Yue et al., synthesized novel nanoparticles by self-assembling Quercetin, a flavonoid known to have anticancer properties, metal ion (cu), and hyaluronic acid (HA). Quercetin is known for its anticancer properties. However, its low solubility, bioavailability, and lack of targeted delivery are significant challenges to using it for cancer treatment. In this manuscript, the authors synthesized novel nanoparticles (HCQ NPs) for targeted delivery with improved biocompatibility, and they tested efficacy in two cancer cell lines. Yue et al. found that the HCQ NPs exhibited better biocompatibility and showed toxicity against one of the two cancer cell lines tested.
In this revised version of the MS, the authors have addressed most of the comments. I thank you, authors, for your effort to answer most of the comments. I think this MS can be accepted for publication.
This study is original and falls under the aims and scope of the journal. Methods are described with sufficient detail, and the experimental design is robust.
All underlying data have been provided; they are robust. The statistical analyses have been provided where applicable. The conclusion is well-stated.
The manuscript has been improved by the authors, according to reviewers' comments. However several issues must be clarified.
Language must be revised.
Please change HCQ NP characterizations or characterizations HCQ NP to HCQ NP characterization or characterization HCQ NP throughout the manuscript.
The drug loading content of the two drugs (Qu and Cu) in the HCQ NPs was calculated, therefore, why not the authors express the concentration of Qu and Cu in the synthesized HCQ NPs (figure 4) as they described in Line 280-282: “…cells were cultured with various concentrations of HCQ NPs (Cu:Qu = 100 μM:50 μM, 190 μM:95 μM, 274 μM:137 μM, and 350 μM:175 μM)…”, instead of illustrating volumes? Please correct.

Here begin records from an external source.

-- ==== Sys2Proof/Tests/Slice0.lean ====
section
/-! SUPPORT. Tests: ill-formed commands refused, the manual's worked values, and states that meet the hypotheses of the
statements. -/

namespace Sys2Proof.Tests

open Sys2Proof Sys2Proof.Machine

/-! The tests are elaborated one after another: each is short, and a thread for each would take more memory than all of them need. -/

set_option Elab.async false

/-! ## Ill-formed commands -/

theorem test_illformed_register_write_of_no_byte : Instr.wellFormed (.registerWrite 0x0C#6 0 0#32) = false := by decide

theorem test_illformed_register_write_of_five_bytes : Instr.wellFormed (.registerWrite 0x0C#6 5 0#32) = false := by decide

theorem test_illformed_register_write_with_own_row :
    ([0x04#6, 0x08#6, 0x18#6, 0x1C#6, 0x20#6].map fun o => Instr.wellFormed (.registerWrite o 4 0#32)) =
      [false, false, false, false, false] := by decide

theorem test_illformed_two_lanes : Instr.wellFormed (.laneReadDone [none, none]) = false := by decide

theorem test_illformed_header_of_127_bytes :
    Instr.wellFormed (.headerReadDone (some (List.replicate 127 0#8))) = false := by decide +kernel

theorem test_illformed_marks_of_twelve_bytes :
    Instr.wellFormed (.marksReadDone (some (List.replicate 12 0#8))) = false := by decide

theorem test_illformed_profile_of_63_bytes :
    Instr.wellFormed (.takeProfileReadDone (some (List.replicate 63 0#8))) = false := by decide

theorem test_illformed_wait_read_of_5_bytes :
    Instr.wellFormed (.waitReadDone (some (List.replicate 5 0#8))) = false := by decide

theorem test_illformed_entry_of_65_bytes :
    Instr.wellFormed (.entryReadDone (some (List.replicate 65 0#8))) = false := by decide

theorem test_illformed_open_profile_of_no_byte : Instr.wellFormed (.openProfileReadDone (some [])) = false := by decide

/-! ## Words -/

/-- No row of the table gives bits. -/
theorem test_no_word_spells_a_command : decodeTableWord 32 0x10C13A91 = none := by decide

/-- 10.1: the ID register. -/
theorem test_id_bytes : [readWindow State.reset 0, readWindow State.reset 1, readWindow State.reset 2,
    readWindow State.reset 3] = [0x91#8, 0x3A#8, 0xC1#8, 0x10#8] := by decide

/-- R108: the check value of the nine ASCII bytes 1 to 9. -/
theorem test_crc_check_value :
    crcFinish (crcBytes crcStart [0x31, 0x32, 0x33, 0x34, 0x35, 0x36, 0x37, 0x38, 0x39]) = 0xCBF43926#32 := by decide +kernel

/-! ## Chapter 1 -/

/-- 1.6, Decoding containers. -/
theorem test_decode_l16_big : decodeL16 .big 0xFF#8 0x38#8 = .value (-51200) := by decide

theorem test_decode_l24_little : decodeL24 .little 0x18#8 0xFC#8 0xFF#8 0x00#8 = .value (-1000) := by decide

theorem test_decode_voids : decodeL16 .big 0x80#8 0x00#8 = .void .scanner ∧
    decodeL24 .little 0x00#8 0x00#8 0x80#8 0x7F#8 = .void .scanner := by decide

/-- 1.6, A vote sequence with a retirement: the lane state before position n. -/
def voteStart : LaneState :=
  { retired := none, counts := #v[0, 1, 2], counter := 10000, history := [4100, 4150] }

/-- Positions n to n + 2 of that sequence. -/
def voteRetired : LaneState :=
  (combine 1000 3 (.three (.value 3900) (.value 3905) (.value 5000))
    (combine 1000 3 (.three (.value 3950) (.value 3960) (.void .scanner))
      (combine 1000 3 (.three (.value 4010) (.value 3990) (.value 6500)) voteStart).2.1).2.1).2.1

theorem test_vote_retires_lane_2 :
    voteRetired = { retired := some 2, counts := #v[0, 0, 0], counter := 0, history := [3905, 3955] } := by decide

theorem test_vote_unresolved :
    (combine 1000 3 (.three (.value 3860) (.value 4950) (.value 6000)) voteRetired).1 =
      { v := .value 3860, disputed := true, unresolved := true, outlier := some 1 } := by decide

/-- 1.6, A prediction tie after OPEN. -/
theorem test_vote_prediction_tie :
    (combine 0 0 (.three (.value 1200) (.value (-1200)) (.void .scanner)) freshLanes).1.v = .value 1200 := by decide

/-! ## Chapters 2 and 3 -/

/-- 2.8: the marks list of span S. -/
def markS (offset : Nat) (frameStart protect hissRef splice : Bool) : Mark :=
  { offset := offset, frameStart := frameStart, protect := protect, hissRef := hissRef, splice := splice }

def marksS : List Mark :=
  [markS 118 true false true false, markS 617 false false false false, markS 600 false false false false,
   markS 1115 false false false true, markS 1611 true true false false, markS 2109 true false false false,
   markS 2606 false false false false, markS 6200 false false false false]

theorem test_schedule_of_2_8 :
    (buildSchedule 40000 2000 marksS).accepted.map Mark.offset = [40118, 40617, 41115, 41611] ∧
    (buildSchedule 40000 2000 marksS).lookAhead.map Mark.offset = [42109, 42606] ∧ marksIgnored 2000 marksS = 2 := by decide

theorem test_phase_of_2_8 :
    phaseAt (buildSchedule 40000 2000 marksS)
      { pk := some 39620, period := some 498, protect := false, hissRef := true, bumpEnd := none } 40000 =
      some (48, false) := by decide

/-- 3.8, A subtraction and its updates. -/
def hum38 : HumState :=
  { perf := { cells := [(5, 12800)] }, line := { cells := [(7, -3300)] }, counter := 7 }

theorem test_hum_subtraction : cancelHum 10 960 (some 5) hum38 (.value 4010) = (.value 3973, false) := by decide

theorem test_hum_updates : bin (learn 10 12 960 (some 5) 301 hum38).perf 5 = 12875 ∧
    bin (learn 10 12 960 (some 5) 301 hum38).line 7 = -3281 ∧ learnDelta 10 (-302) = -75 ∧ learnDelta 6 301 = 1204 := by
  decide

/-! ## Chapters 4 and 5 -/

/-- 4.10, Detection thresholds. -/
theorem test_noise_update : detects 48 100 3200 1500 = true ∧ detects 48 100 3200 150 = false ∧
    moveNoise 50 150 3200 = 3188 := by decide

/-- 4.10, A click window and its repair. -/
theorem test_repair_line : [1, 2, 3, 4].map (lineValue 1000 299 4) = [860, 720, 579, 439] := by decide

def hissParams59 : HissParams :=
  { splitShift := 3, envShift := 4, initial := 0, refMult := 12, thMin := 50, thMax := 2000, gainFloor := 64 }

def hiss59 (low env : Int) : HissState :=
  { low := low, env := env, th := 51200, prevSpan := some 0, inUse := hissParams59, pendingParams := none }

/-- 5.9, Split, envelope, gain and output of one sample. -/
theorem test_hiss_sample :
    hissSample 0 false (.value 540) (hiss59 128000 25600) = (.value 522, false, hiss59 129280 24560) := by decide

theorem test_hiss_threshold : learnedThreshold hissParams59 24560 = 73680 ∧ learnedThreshold hissParams59 1000 = 12800 := by
  decide

/-- 5.9, Saturation at the L16 limits. -/
theorem test_l16_outputs : [-51200, 8388479, 8388500, -8388607].map (outputValue .l16) =
    [(-200, false), (32767, false), (32767, true), (-32767, true)] := by decide

theorem test_output_bytes : containerBytes .l16 .little 2 = [0x02#8, 0x00#8] ∧
    containerBytes .l24 .little 522 = [0x0A#8, 0x02#8, 0x00#8, 0x00#8] ∧
    containerBytes .l16 .big (-32767) = [0x80#8, 0x01#8] := by decide

/-- 5.9, Voted signature bytes. -/
theorem test_voted_bytes : votedBytes (.value 4010) = [0xAA#8, 0x0F#8, 0x00#8] ∧
    votedBytes (.void .fetch) = [0x00#8, 0x00#8, 0x80#8] ∧ votedBytes (.value (-1000)) = [0x18#8, 0xFC#8, 0xFF#8] := by decide

/-! ## States that meet the hypotheses of the statements: stream 3 is the stream at work -/

def cfgT (n : LaneCount) : StreamConfig :=
  { laneCount := n, laneFormat := .l24, laneOrder := .little, outputFormat := .l16, outputOrder := .big }

/-- A profile with every field at a bound of its range or held as written. -/
def profT : Profile :=
  { disputeTol := 65535, retireLimit := 0, perfShift := 4, linePeriod := 4096, lineShift := 16, spliceHumReset := 2
    clickFactor := 8, clickFloor := 0, noiseMin := 65535, guard := 3, repairMax := 96, spliceWidth := 16
    splitShift := 6, envShift := 10, refMult := 64, gainFloor := 256, hissInitial := 8388607, hissMin := 8388607
    hissMax := 8388607 }

def ctxT (n : LaneCount) : SignalContext :=
  freshContext (cfgT n) profT true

Lines 144-145: “…PBS, HCQ, and HCQ + H2O2 groups were respectively incubated with 55 μL PBS, 50 μL HCQ NPs + 5 μL PBS, and 50 μL HCQ NPs + 5 μL H2O2 for 4 h…” Please indicate if HCQ NPs were dissolved in PBS, because the information above suggests that PBS was not the dissolvent for synthesized NPs but for H2O2, and therefore the strategy is not clear. Please indicate the origin of H2O2 reagent and its original concentration, as well as final concentration of H2O2 in cellular assays.
Cancer cell lines are used in this study as a model, therefore basal redox state of cancer cell lines would indicate the basal metabolic activity and cellular behavior in culture. PBS control dissolvent in DCFH-DA assays indicates that ROS production is low in that cell line under normal culture conditions, please discuss this and how HCQ increases ROS and quantify the differences between groups, (MFI increasing ratio), as well as HCQ +H2O2. Please explain why the authors responded this: “Our original experiments were conducted under the simulated tumor microenvironment, which is characterized by a high concentration (relevant studies showed that the concentration could reach 100 uM or even higher1). Therefore, no H2O2 control group was included”.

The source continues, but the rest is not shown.